Useful for linking intellectual property information to companies and drugs. We have a custom orange book database that allows us to answer questions like: "When does the exclusivity protection end for <drug>?" or "How many drugs approved in 2000 have generic in 2024?"

📄 The Purple Book

A disappointing version of the Orange Book for CBER regulated Biologics

Learn More

Author/Host

FDA's Center for Biologics Evaluation and Research (CBER)

Key Features

  • List of biologics and sponsors
  • Dose and administration details
  • Exclusivity and expiration

Notes and Uses

This resource is much less comprehensive than the orange book. For one, there are no patent listing requirements for biologics, so we don't have a great idea of the exclusivity period or strategies companies will use to protect IP. This is still the most reliable listing of CBER regulated Biologics and we use it just like the orange book.

📄 Devices@FDA

Searchable catalog of FDA regulated medical devices.

Learn More

Author/Host

FDA's Center for Devices and Radiological Health (CDRH)

Key Features

  • Device summaries
  • Device manufacturer
  • Approval date
  • User instructions

Notes and Uses

We are using this database to research recently approved electroencephalograph devices.

📄 FDA Open Data Portal

Easy access to APIs and bulk data downloads from FDA

Learn More

Author/Host

FDA Office of Health Informatics

Key Features

  • API access to key datasets
  • Unified portal for FDA data
  • Catalog of new custom datasets and features

Notes and Uses

Great way to get easy access to many of the available FDA databases as well as curated datasets and data exploration tools.
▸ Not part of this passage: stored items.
/-- MailboxEvents: each operation of the owner, LIST and PUBKEY of another mailbox too; the largest arguments that an operation takes. -/
theorem meets_MailboxEvents :
    (∀ op ∈ [1, 3], ∀ mb ∈ [0, ownerBox], serves (requesting mb (BitVec.ofNat 8 op) []).pkg mb = true ∧
      ((requesting mb (BitVec.ofNat 8 op) []).pkg.mailbox mb).op.toNat = op ∧ (requesting mb (BitVec.ofNat 8 op) []).pkg.intake = true) ∧
    (let s := onPkg (fun p => { p with satchels := [sealed] }) (requesting ownerBox 2 (toBytes 7 8 ++ List.replicate 16 0 ++ toBytes (2 ^ 63) 8))
     let m := s.pkg.mailbox ownerBox
     serves s.pkg ownerBox = true ∧ viewAsked ownerBox m = some none ∧ findSatchel s.pkg (BitVec.ofNat 64 (m.arg 0 8)) = some sealed ∧
       (viewBytes sealed none 1).length ≤ m.arg 24 8 ∧ Memory.wf s.pkg.hostMem = true) ∧
    ((requesting ownerBox 4 []).pkg.episode = none ∧ serves (requesting ownerBox 4 []).pkg ownerBox = true) ∧
    (let s := onPkg (fun p => { p with flash := [sealed] }) (requesting ownerBox 5 (toBytes 7 8 ++ [1]))
     let m := s.pkg.mailbox ownerBox
     serves s.pkg ownerBox = true ∧ m.arg 8 1 < 2 ∧ (findSatchel s.pkg (BitVec.ofNat 64 (m.arg 0 8))).isSome = true) ∧
    (let s := requesting ownerBox 7 (toBytes 4095 2 ++ toBytes 4094 2 ++ [3])
     let m := s.pkg.mailbox ownerBox
     serves s.pkg ownerBox = true ∧ 5 ≤ s.pkg.bootStep ∧ m.arg 0 2 < 4096 ∧ m.arg 2 2 < 4095 ∧ m.arg 4 1 < 4 ∧ m.arg 4 1 % 2 = 1 ∧
       (s.pkg.window (m.arg 0 2)).open' = false) ∧
    (let s := requesting ownerBox 8 ([255, 2] ++ toBytes 4095 2 ++ List.replicate 4 0 ++ toBytes (2 ^ 24 - 1) 4 ++ toBytes 1 2)
     let m := s.pkg.mailbox ownerBox
     serves s.pkg ownerBox = true ∧ m.arg 1 1 ≤ 2 ∧ m.arg 2 2 < 4096 ∧ m.arg 8 4 < 2 ^ 24 ∧ m.arg 12 2 ≠ 0 ∧ messageQueued s.pkg (m.arg 0 1) = false ∧
       s.pkg.channel (m.arg 0 1) = none) ∧
    (let s := onPkg (fun p => { p with mailboxes := [(4094, { Mailbox.reset with open' := true })], bootStep := 5 }) act
     4094 < 4096 ∧ s.pkg.power = true ∧ 1 ≤ s.pkg.bootStep ∧ (s.pkg.mailbox 4094).open' = true ∧ (s.pkg.mailbox 4094).busy = false) := by decide +kernel

/-- An open episode. -/
def episode : Episode := ⟨7, true, 0, 0, 0, 0, 0, [], [], []⟩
A central hub to access data from across FDA.

📄 DailyMed Drug Labels

Database containing labeling data submitted to FDA by companies.

Learn More

Author/Host

National Library of Medicine

Key Features

  • Drug/Biologics and Medical Device labels
  • Some unapproved food and supplement labels
  • Prescribing information
  • API

Notes and Uses

Linking a drug to its approved uses without parsing the PDF's in Drugs@FDA.

FDA Post-Market Safety Monitoring

After drugs are marketed and in use, we use safety monitoring data from FDA and pricing/use data from Medicare and Medicaid. Due to extensive public private partnerships, complicated deals/rebates, and generally insufficient transparency, payments and drug prices get a lot trickier to track. We will provide more information about how we track, estimate, and monitor pricing in the future.

📚 FDA's Adverse Event Reporting System (FAERS)

Quarterly releases of adverse event reports as a downloadable file

Learn More

Author/Host

FDA's Center for Drug Evaluation and Research (CDER)

Key Features

  • Downloadable files
  • Coverage from January 2004 to present
  • Uniform coding for adverse events and medication errors via MedDRA terminology

Notes and Uses

FAERS is a surveillance system to monitor for problems with approved drugs and therapeutic products. This system is important for tracking side effects or other problems with approved products that may require further investigation or a recall.

📄 Medicare Part B and D

Various datasets related to medical insurance and drug coverage for the Medicare program

Learn More

Author/Host

Center for Medicare and Medicaid Services (CMS)

Key Features

  • Drug pricing
  • Drug usage
  • Device pricing
  • Inpatient and outpatient

Notes and Uses

Medicare is a federal health insurance program for people 65 or older and those with certain disabilities or conditions. The program is funded by the US Government, so we have some data on what is paid and service usage. Medicare is divided into parts A-D, with parts A and B managed by the government, and parts C and D managed by private organizations and approved by the government. We often use the data from Part D, drug coverage, and part B medical insurance

📄 Medicaid

Open data portal for Medicaid and the Children's Health Insurance Program (CHIP)

Learn More

Author/Host

Center for Medicare and Medicaid Services (CMS)

Key Features

  • Drug pricing
  • Enrollment
  • Payments
  • Eligibility

Notes and Uses

Medicaid is a joint federal-state program that helps cover medical costs for people with limited income. The federal government sets rules about Medicaid, then states administer and run their own programs.